Blackguards – Tales of Assassins, Mercenaries and Rogues edited by J.M. Martin




Coin is their master, and their trade, more often than not, is blood. These are BLACKGUARDS.

Whether by coin or by blood…YOU WILL PAY.

(You can see the full author listing here)


First off, hello again! Two weeks goes by so slow, and yet so fast 🙂 As I indicated in my last review, vacation didn’t mean no reading, it just meant slower reading and slower writing. Now I’m looking to get back into the swing of things, and I thought a good way to do that is to look at a Kickstarter-funded anthology that I first referenced late in 2014 when talking about my experience with the crowd-funding site and creative projects, like this one.

As of the date I wrote this, I have received the e-book version of the anthology. The physical books were supposed to start shipping on 3/31. As of 4/16 mine does not show as shipped and I am waiting for a response from the creator as to when I might get it. If anything relevant comes of that conversation, I’ll update it in time. Fulfillment has been good, not great. Though a bit slow (was quoted for 12/14, and it’s now 4/15 with no physical copies as of yet), the book did grow by 50% so the extra time is understandable. Communication hasn’t been the best I’ve ever sen, but he did include plenty of photographic evidence of things moving along, which does go a long way for proving the legitimacy of a project. As when I wrote that article, I believed that something like this: an anthology assembled by a professional editor with experience and stories written by professionals is the kind of project to support if you want the best odds that you’ll see something on the other end.

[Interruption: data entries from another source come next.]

theorem kaluSar (u : UOp) : Statement (.kaluSar u) := fun h _ => by
  have k : (wfU u && u.f == 10) = true := h
  simp only [Bool.and_eq_true, beq_iff_eq] at k
  refine uniform_readsBack 1 u (by decide) k.1 rfl (show decodeKalu u = _ from ?_) h
  simp only [decodeKalu, k.2]

theorem kaluMin (u : UOp) : Statement (.kaluMin u) := fun h _ => by
  have k : (wfU u && u.f == 11) = true := h
  simp only [Bool.and_eq_true, beq_iff_eq] at k
  refine uniform_readsBack 1 u (by decide) k.1 rfl (show decodeKalu u = _ from ?_) h
  simp only [decodeKalu, k.2]

theorem kaluMax (u : UOp) : Statement (.kaluMax u) := fun h _ => by
  have k : (wfU u && u.f == 12) = true := h
  simp only [Bool.and_eq_true, beq_iff_eq] at k
  refine uniform_readsBack 1 u (by decide) k.1 rfl (show decodeKalu u = _ from ?_) h
  simp only [decodeKalu, k.2]

theorem kaluMinu (u : UOp) : Statement (.kaluMinu u) := fun h _ => by
  have k : (wfU u && u.f == 13) = true := h
  simp only [Bool.and_eq_true, beq_iff_eq] at k
  refine uniform_readsBack 1 u (by decide) k.1 rfl (show decodeKalu u = _ from ?_) h
  simp only [decodeKalu, k.2]

theorem kaluMaxu (u : UOp) : Statement (.kaluMaxu u) := fun h _ => by
  have k : (wfU u && u.f == 14) = true := h
  simp only [Bool.and_eq_true, beq_iff_eq] at k
  refine uniform_readsBack 1 u (by decide) k.1 rfl (show decodeKalu u = _ from ?_) h
  simp only [decodeKalu, k.2]

theorem kaluSlt (u : UOp) : Statement (.kaluSlt u) := fun h _ => by
  have k : (wfU u && u.f == 15) = true := h
  simp only [Bool.and_eq_true, beq_iff_eq] at k
  refine uniform_readsBack 1 u (by decide) k.1 rfl (show decodeKalu u = _ from ?_) h
  simp only [decodeKalu, k.2]

theorem kaluSltu (u : UOp) : Statement (.kaluSltu u) := fun h _ => by
  have k : (wfU u && u.f == 16) = true := h
  simp only [Bool.and_eq_true, beq_iff_eq] at k
  refine uniform_readsBack 1 u (by decide) k.1 rfl (show decodeKalu u = _ from ?_) h
  simp only [decodeKalu, k.2]

theorem kaluiAddi (u : UOp) : Statement (.kaluiAddi u) := fun h _ => by
  have k : (wfU u && u.b / 4 == 0) = true := h
  simp only [Bool.and_eq_true, beq_iff_eq] at k
  refine uniform_readsBack 2 u (by decide) k.1 rfl (show decodeKalui u = _ from ?_) h
  have e : u.f3 = 0 := by unfold UOp.f3; omega
  simp only [decodeKalui, e]

theorem kaluiAndi (u : UOp) : Statement (.kaluiAndi u) := fun h _ => by
  have k : (wfU u && u.b / 4 == 1) = true := h
  simp only [Bool.and_eq_true, beq_iff_eq] at k
  refine uniform_readsBack 2 u (by decide) k.1 rfl (show decodeKalui u = _ from ?_) h
  have e : u.f3 = 1 := by unfold UOp.f3; omega
  simp only [decodeKalui, e]

theorem kaluiOri (u : UOp) : Statement (.kaluiOri u) := fun h _ => by
  have k : (wfU u && u.b / 4 == 2) = true := h
  simp only [Bool.and_eq_true, beq_iff_eq] at k
  refine uniform_readsBack 2 u (by decide) k.1 rfl (show decodeKalui u = _ from ?_) h
  have e : u.f3 = 2 := by unfold UOp.f3; omega
  simp only [decodeKalui, e]

theorem kaluiXori (u : UOp) : Statement (.kaluiXori u) := fun h _ => by
  have k : (wfU u && u.b / 4 == 3) = true := h
  simp only [Bool.and_eq_true, beq_iff_eq] at k
  refine uniform_readsBack 2 u (by decide) k.1 rfl (show decodeKalui u = _ from ?_) h
  have e : u.f3 = 3 := by unfold UOp.f3; omega
  simp only [decodeKalui, e]

theorem kaluiSlti (u : UOp) : Statement (.kaluiSlti u) := fun h _ => by
  have k : (wfU u && u.b / 4 == 4) = true := h
  simp only [Bool.and_eq_true, beq_iff_eq] at k
  refine uniform_readsBack 2 u (by decide) k.1 rfl (show decodeKalui u = _ from ?_) h
  have e : u.f3 = 4 := by unfold UOp.f3; omega
  simp only [decodeKalui, e]

theorem kaluiSltiu (u : UOp) : Statement (.kaluiSltiu u) := fun h _ => by
  have k : (wfU u && u.b / 4 == 5) = true := h
  simp only [Bool.and_eq_true, beq_iff_eq] at k
  refine uniform_readsBack 2 u (by decide) k.1 rfl (show decodeKalui u = _ from ?_) h
  have e : u.f3 = 5 := by unfold UOp.f3; omega
  simp only [decodeKalui, e]

theorem kaluiShli (u : UOp) : Statement (.kaluiShli u) := fun h _ => by
  have k : (wfU u && u.b == 24 && u.f / 64 == 0) = true := h
  simp only [Bool.and_eq_true, beq_iff_eq] at k
  refine uniform_readsBack 2 u (by decide) k.1.1 rfl (show decodeKalui u = _ from ?_) h
  have e : u.f3 = 6 := by unfold UOp.f3; omega
  simp only [decodeKalui, e]

theorem kaluiShri (u : UOp) : Statement (.kaluiShri u) := fun h _ => by
  have k : (wfU u && u.b == 28 && u.f / 64 == 0) = true := h
  simp only [Bool.and_eq_true, beq_iff_eq] at k
  refine uniform_readsBack 2 u (by decide) k.1.1 rfl (show decodeKalui u = _ from ?_) h
  have e : u.f3 = 7 := by unfold UOp.f3; omega
  have e2 : u.imm12 / 64 % 2 = 0 := by unfold UOp.imm12; omega
  simp [decodeKalui, e, e2]

theorem kaluiSari (u : UOp) : Statement (.kaluiSari u) := fun h _ => by
  have k : (wfU u && u.b == 28 && u.f / 64 == 1) = true := h
  simp only [Bool.and_eq_true, beq_iff_eq] at k
  refine uniform_readsBack 2 u (by decide) k.1.1 rfl (show decodeKalui u = _ from ?_) h
  have e : u.f3 = 7 := by unfold UOp.f3; omega
  have e2 : u.imm12 / 64 % 2 = 1 := by unfold UOp.imm12; omega
  simp [decodeKalui, e, e2]

theorem klui (u : UOp) : Statement (.klui u) := fun h _ => uniform_readsBack 3 u (by decide) h rfl rfl h

theorem kauipc (u : UOp) : Statement (.kauipc u) := fun h _ => uniform_readsBack 4 u (by decide) h rfl rfl h

theorem kld (u : UOp) : Statement (.kld u) := fun h _ => by
  have k : (wfU u && u.b / 4 < 7) = true := h
  simp only [Bool.and_eq_true] at k
  exact uniform_readsBack 5 u (by decide) k.1 rfl rfl h

theorem kst (u : UOp) : Statement (.kst u) := fun h _ => by
  have k : (wfU u && (u.b / 4 == 0 || u.b / 4 == 2 || u.b / 4 == 4 || u.b / 4 == 6)) = true := h
  simp only [Bool.and_eq_true] at k
  exact uniform_readsBack 6 u (by decide) k.1 rfl rfl h

theorem kldc (u : UOp) : Statement (.kldc u) := fun h _ => by
  have k : (wfU u && u.b / 4 < 7) = true := h
  simp only [Bool.and_eq_true] at k
  exact uniform_readsBack 7 u (by decide) k.1 rfl rfl h

theorem kread (u : UOp) : Statement (.kread u) := fun h _ => by
  have k : (wfU u && u.a == 0 && u.b / 4 < 3 && (u.b / 4 != 2 || u.f % 2 == 0)) = true := h
  simp only [Bool.and_eq_true] at k
  exact uniform_readsBack 8 u (by decide) k.1.1.1 rfl rfl h

theorem kballot (u : UOp) : Statement (.kballot u) := fun h _ => by
  have k : (wfU u && u.a == 0 && u.b == 0 && u.f / 8 == 0) = true := h
  simp only [Bool.and_eq_true] at k
  exact uniform_readsBack 9 u (by decide) k.1.1.1 rfl rfl h

theorem bru (u : UOp) : Statement (.bru u) := fun h _ => by
  have k : (wfU u && (u.b / 4 < 6 || u.a == 0)) = true := h
  simp only [Bool.and_eq_true] at k
  exact uniform_readsBack 12 u (by decide) k.1 rfl rfl h

theorem ju (u : UOp) : Statement (.ju u) := fun h _ => uniform_readsBack 13 u (by decide) h rfl rfl h

theorem jur (u : UOp) : Statement (.jur u) := fun h _ => by
  have k : (wfU u && u.d == 0 && u.b == 0 && u.f == 0) = true := h
  simp only [Bool.and_eq_true] at k
  exact uniform_readsBack 14 u (by decide) k.1.1.1 rfl rfl h

theorem loop (u : UOp) : Statement (.loop u) := fun h _ => by
  have k : (wfU u && u.a == 0 && u.b / 4 == 0) = true := h
  simp only [Bool.and_eq_true] at k
  exact uniform_readsBack 15 u (by decide) k.1.1 rfl rfl h

theorem mmconvJoin (u : UOp) : Statement (.mmconvJoin u) := fun h _ => by
  have k : (wfU u && u.b == 0 && u.f / 64 == 0) = true := h
  simp only [Bool.and_eq_true, beq_iff_eq] at k
  refine uniform_readsBack 24 u (by decide) k.1.1 rfl (show decodeMmconv u = _ from ?_) h
  have e : u.f3 = 0 := by unfold UOp.f3; omega
  simp only [decodeMmconv, e]

theorem mmconvLeave (u : UOp) : Statement (.mmconvLeave u) := fun h _ => by
  have k : (wfU u && u.a == 0 && u.b == 4 && u.f == 0) = true := h
  simp only [Bool.and_eq_true, beq_iff_eq] at k
  refine uniform_readsBack 24 u (by decide) k.1.1.1 rfl (show decodeMmconv u = _ from ?_) h
  have e : u.f3 = 1 := by unfold UOp.f3; omega
  simp only [decodeMmconv, e]

theorem mmpost (u : UOp) : Statement (.mmpost u) := fun h _ => by
  have k : (wfU u && u.b == 0 && u.f / 8 == 0) = true := h
  simp only [Bool.and_eq_true] at k
  exact uniform_readsBack 25 u (by decide) k.1.1 rfl rfl h

theorem mmldb (u : UOp) : Statement (.mmldb u) := fun h _ => by
  have k : (wfU u && u.b == 0 && u.f / 8 == 0) = true := h
  simp only [Bool.and_eq_true] at k
  exact uniform_readsBack 26 u (by decide) k.1.1 rfl rfl h

theorem mmwait (u : UOp) : Statement (.mmwait u) := fun h _ => by
  have k : (wfU u && u.b == 0 && u.f == 0) = true := h
  simp only [Bool.and_eq_true, beq_iff_eq] at k
  refine uniform_readsBack 27 u (by decide) k.1.1 rfl (show decodeMmwait u = _ from ?_) h
  have e : u.f3 = 0 := by unfold UOp.f3; omega
  simp only [decodeMmwait, e]

theorem mmwaitTest (u : UOp) : Statement (.mmwaitTest u) := fun h _ => by
  have k : (wfU u && u.b == 4 && u.f == 0) = true := h
  simp only [Bool.and_eq_true, beq_iff_eq] at k
  refine uniform_readsBack 27 u (by decide) k.1.1 rfl (show decodeMmwait u = _ from ?_) h
  have e : u.f3 = 1 := by unfold UOp.f3; omega
  simp only [decodeMmwait, e]

theorem mmdrain (u : UOp) : Statement (.mmdrain u) := fun h _ => by
  have k : (wfU u && u.b == 0 && u.f / 8 == 0) = true := h
  simp only [Bool.and_eq_true] at k
  exact uniform_readsBack 28 u (by decide) k.1.1 rfl rfl h

theorem mmzero (u : UOp) : Statement (.mmzero u) := fun h _ => by
  have k : (wfU u && u.a == 0 && u.b == 0 && u.f / 32 == 0) = true := h
  simp only [Bool.and_eq_true] at k
  exact uniform_readsBack 29 u (by decide) k.1.1.1 rfl rfl h

theorem mchkloc (u : UOp) : Statement (.mchkloc u) := fun h _ => by
  have k : (wfU u && u.b == 0 && u.f / 4 == 0) = true := h
  simp only [Bool.and_eq_true] at k
  exact uniform_readsBack 30 u (by decide) k.1.1 rfl rfl h

theorem mchkfixAuto (u : UOp) : Statement (.mchkfixAuto u) := fun h _ => by
  have k : (wfU u && u.b == 0 && u.f / 8 == 0) = true := h
  simp only [Bool.and_eq_true, beq_iff_eq] at k
  refine uniform_readsBack 31 u (by decide) k.1.1 rfl (show decodeMchkfix u = _ from ?_) h
  unfold decodeMchkfix
  have k2 := k.2
  split <;> rename_i k3 <;> simp only [beq_iff_eq] at k3 <;> first | rfl | omega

So anyway, Blackguards is what I expected the G.R.R.M – edited Rogues anthology to be: a collection of fantasy stories centered around roguish characters. Right off the bat, that may be enough for some to go check this out. Other pluses on a pure structural aspect: It’s also a collection of entirely new stories, a nice bonus as most anthologies are collections of previous works, and not new tales. I’ll also say that unlike some anthologies, the introductions to the stories are nice and brief, never outstaying their welcome. Authors got enough space to provide context for their tales or what series their stories are from, so new readers can track down the related works. It worked well. Finally, all the stories come with a title illustration. The art may or may not to be of your taste, but it’s a nice feature.

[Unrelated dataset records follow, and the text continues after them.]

theorem placeTeam_fresh {s : State} {t : Nat} (core : Nat) (st : TeamSt) (h : (s.team t).saved = false) :
    placeTeam s t core st =
      (startedGroups (readied s t core st) t core (s.launch (s.team t).launch).e (s.launch (s.team t).launch).e.ngroups).tick := by
  simp only [placeTeam, h, Bool.false_eq_true, if_false]
  rfl

/-- The groups of an image enter the core anew, but for those that have ended (R467). -/
def restoredGroups (s : State) (tm : Team) (core : Nat) : State :=
  tm.groups.foldl (fun s g =>
    if (s.group g).ended then s
    else s.modGroup g fun x =>
      { x with core := core, octet := (if core = tm.core then x.octet else s.pickOctet core x.width), slot := s.pickSlot core, resident := true,
               records := x.records.map fun r => { r with entered := false } }) s

theorem quiet_restoredGroups (s : State) (tm : Team) (core : Nat) : Quiet s (restoredGroups s tm core) := by
  refine Quiet.foldl (fun s g => ?_) _ s
  split
  · exact .refl s
  · exact quiet_modGroup ..

theorem quiet_acquire (s : State) (core ctx scope : Nat) (o : ObjSet) : Quiet s (acquire s core ctx scope o) := by
  unfold acquire
  split
  · exact .refl s
  · exact quiet_dropLines ..

theorem placeTeam_saved {s : State} {t : Nat} (core : Nat) (st : TeamSt) (h : (s.team t).saved = true) :
    ∃ ctx n, placeTeam s t core st =
      { acquire (restoredGroups (readied s t core st) (s.team t) core) core ctx 4 .all with saveFrames := n }.tick := by
  simp only [placeTeam, h, if_true]
  exact ⟨_, _, rfl⟩

theorem sameTeams_placeTeam (s : State) (t core : Nat) (st : TeamSt) : SameTeams s (placeTeam s t core st) := by
  have ready := sameTeams_readied s t core st
  by_cases h : (s.team t).saved = true
  · obtain ⟨ctx, n, e⟩ := placeTeam_saved core st h
    rw [e]
    refine (ready.trans (quiet_restoredGroups _ (s.team t) core).same).trans ?_
    exact (quiet_acquire _ core ctx 4 .all).same.trans (sameTeams_of_fields rfl rfl rfl)
  · rw [placeTeam_fresh core st (Bool.eq_false_iff.2 h)]
    exact ready.trans ((sameTeams_startedGroups ..).trans (sameTeams_of_fields rfl rfl rfl))

/-- Group `g` is number `kgrp` of a team that starts on a core (R30). -/
def StartsAt (e : Entry) (team core kgrp : Nat) (g : Group) : Prop :=
  g.team = team ∧ g.kgrp = kgrp ∧ g.core = core ∧ g.resident = true ∧ g.ended = false ∧ (∀ n < 8, g.uregs.get 0 n = e.args.getD n 0) ∧
    ∀ i < e.width, (g.lane i).st = .active ∧ (g.lane i).pc = BitVec.ofNat 32 e.entry ∧
      (g.lane i).globals.get 0 0 = BitVec.ofNat 32 (kgrp * e.width + i)

theorem newGroup_startsAt (s : State) (t kgrp core : Nat) :
    StartsAt (s.launch (s.team t).launch).e t core kgrp
      (newGroup s t kgrp core (BitVec.ofNat 32 (s.launch (s.team t).launch).e.entry) (fun _ _ => 0)
        fun n => (s.launch (s.team t).launch).e.args.getD n 0) := by
  refine ⟨rfl, rfl, rfl, rfl, rfl, fun n hn => ?_, fun i hi => ?_⟩
  · rw [newGroup_uregs, if_pos hn]
  · rw [newGroup_lane _ _ _ _ _ hi]
    exact ⟨rfl, rfl, newLane_globals ..⟩

theorem group_addGroup_self (s : State) (t : Nat) (g : Group) : (addGroup s t g).group s.groups.length = g := by
  simp [addGroup, State.group, State.modTeam]

theorem group_addGroup_of_lt {s : State} {k : Nat} (t : Nat) (g : Group) (h : k < s.groups.length) : (addGroup s t g).group k = s.group k := by
  simp [addGroup, State.group, State.modTeam, List.getD_eq_getElem?_getD, List.getElem?_append_left h]

theorem startedGroups_spec {s : State} {t : Nat} (core : Nat) {e : Entry} (he : (s.launch (s.team t).launch).e = e) (n : Nat) :
    (startedGroups s t core e n).groups.length = s.groups.length + n ∧
      ∀ j < n, StartsAt e t core j ((startedGroups s t core e n).group (s.groups.length + j)) := by
  induction n with
  | zero => exact ⟨rfl, fun j hj => absurd hj (Nat.not_lt_zero j)⟩
  | succ n ih =>
    obtain ⟨len, start⟩ := ih
    have same : ((startedGroups s t core e n).launch ((startedGroups s t core e n).team t).launch).e = e :=
      ((sameTeams_startedGroups s t core e n).teamEntry t).trans he
    have next : startedGroups s t core e (n + 1) = addGroup (startedGroups s t core e n) t
        (newGroup (startedGroups s t core e n) t n core (BitVec.ofNat 32 e.entry) (fun _ _ => 0) fun n => e.args.getD n 0) := by
      simp only [startedGroups, List.range_succ, List.foldl_append, List.foldl_cons, List.foldl_nil]
    rw [next]
    refine ⟨by simp [addGroup, State.modTeam, len, Nat.add_assoc], fun j hj => ?_⟩
    rcases Nat.lt_succ_iff_lt_or_eq.1 hj with hj | rfl
    · rw [group_addGroup_of_lt _ _ (by omega)]
      exact start j hj
    · rw [← len, group_addGroup_self]
      have starts := newGroup_startsAt (startedGroups s t core e j) t j core
      rwa [same] at starts

/-- Groups that start change their team's list of groups alone. -/
theorem startedGroups_keeps {α : Type} (π : Team → α) (h : ∀ (x : Team) gs, π { x with groups := gs } = π x) (s : State) (t core : Nat)
    (e : Entry) (n k : Nat) : π ((startedGroups s t core e n).team k) = π (s.team k) := by
  unfold startedGroups
  induction List.range n generalizing s with
  | nil => rfl
  | cons x r ih =>
    rw [List.foldl_cons, ih]
    exact State.modTeam_keeps π (fun x => h x _) k

theorem placeTeam_team {s : State} {t : Nat} (core : Nat) (st : TeamSt) (ht : t < s.teams.length) (h : (s.team t).saved = false) :
    ((placeTeam s t core st).team t).st = st ∧ ((placeTeam s t core st).team t).core = core := by
  rw [placeTeam_fresh core st h]
  obtain ⟨hst, hcore⟩ := team_readied core st ht
  exact ⟨(startedGroups_keeps Team.st (fun _ _ => rfl) _ t core _ _ t).trans hst,
    (startedGroups_keeps Team.core (fun _ _ => rfl) _ t core _ _ t).trans hcore⟩

/-! ## A cancelled team's groups end (R340, R362, R470) -/

theorem groups_sendFab (s : State) (r : FabReq) : (sendFab s r).groups = s.groups := by
  simp only [sendFab]
  split <;> rfl

theorem groups_sendMsgs (s : State) (kind : Nat) (ds args : List Nat) : (sendMsgs s kind ds args).groups = s.groups :=
  foldl_keeps State.groups (fun s _ => groups_sendFab s _) ds s

theorem groups_reportGang (s : State) (k t kind v : Nat) : (reportGang s k t kind v).groups = s.groups := by
  simp only [reportGang]
  split
  · rfl
  · exact foldl_keeps State.groups (fun s _ => groups_sendFab s _) _ s

theorem groups_tellReach (s : State) (k : Nat) : (tellReach s k).groups = s.groups := by
  refine foldl_keeps State.groups (fun s t => ?_) _ s
  lift_lets
  intro ga m gens n u
  have told : u.groups = s.groups := by
    simp only [u]
    split
    · exact groups_reportGang ..
    · rfl
  split
  · exact (groups_reportGang ..).trans told
  · exact told

theorem groups_syncSettle (s : State) (k : Nat) : (syncSettle s k).groups = s.groups := by
  simp only [syncSettle]
  split
  · exact groups_tellReach s k
  · exact groups_tellReach s k

theorem groups_completeTeam (s : State) (t : Nat) : (completeTeam s t).groups = s.groups := rfl

theorem groups_depart (s : State) (k t : Nat) (early : Bool) : (depart s k t early).groups = s.groups := by
  unfold depart
  lift_lets
  intro u1 u2 u3
  have told : u3.groups = s.groups := by
    simp only [u3]
    split
    · exact groups_sendMsgs ..
    · exact groups_reportGang ..
  split
  · rfl
  · exact (groups_completeTeam u3 t).trans told

theorem groups_gangSweep (s : State) (k : Nat) : (gangSweep s k).groups = s.groups := by
  simp only [gangSweep]
  split
  · exact (foldl_keeps State.groups (fun s t => groups_depart s k t false) _ _).trans (groups_syncSettle s k)
  · exact groups_syncSettle s k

As for the content, I’d have to stay that overall, the quality is pretty dang high. As always, there are a few stories that won’t quite do it for you (and I admit, the two fan submissions that were included in the book were among the four or five that I skipped over), but generally speaking, it’s pretty good. My major complaint is that outside the one contemporary story and the two or three tales set in specifically places and times, most of the stories are very traditional faux-medieval fantasies, so over the course of the 750ish pages, there’s a feeling of sameness that can be a drag. I’d liked to have seen the inclusion of some urban fantasy or maybe some paranormal just to shake things up.

Overall, this is a very solid anthology series, and it’s an easy recommendation, especially for those who’ve never bought a collection like this and aren’t sure that it’s there thing. I think this group of authors did a good job writing stories that would be accessible to all, and not just their fans. Of course, if you haven’t been swayed by this kind of thing before, this won’t change your mind.

Verdict: Buy It. I’d probably recommend getting your hands on the e-book version if you have a reader. At 750 pages and 6 x 9 print size, this is a monster of a book, and an e-reader is just going to be more comfortable to read.

[Edited 5/11 – Having gone out in the last batch of books, my copy finally arrived today. Anyway, the quality of the book itself is very high and easily of the quality of anything else you’d find on the shelf. I particularly how the introductions are on an actual introduction page (as opposed to just a paragraph separated from the text) and the artwork definitely benefits from being on the larger format than my Paperwhite. All told it’s a job very well done and I feel I got my money’s worth. That said, my recommendation of the digital copy still stands, especially if you’re like me and do a lot of your reading while you are out and about: the book is just too big to comfortably travel with.]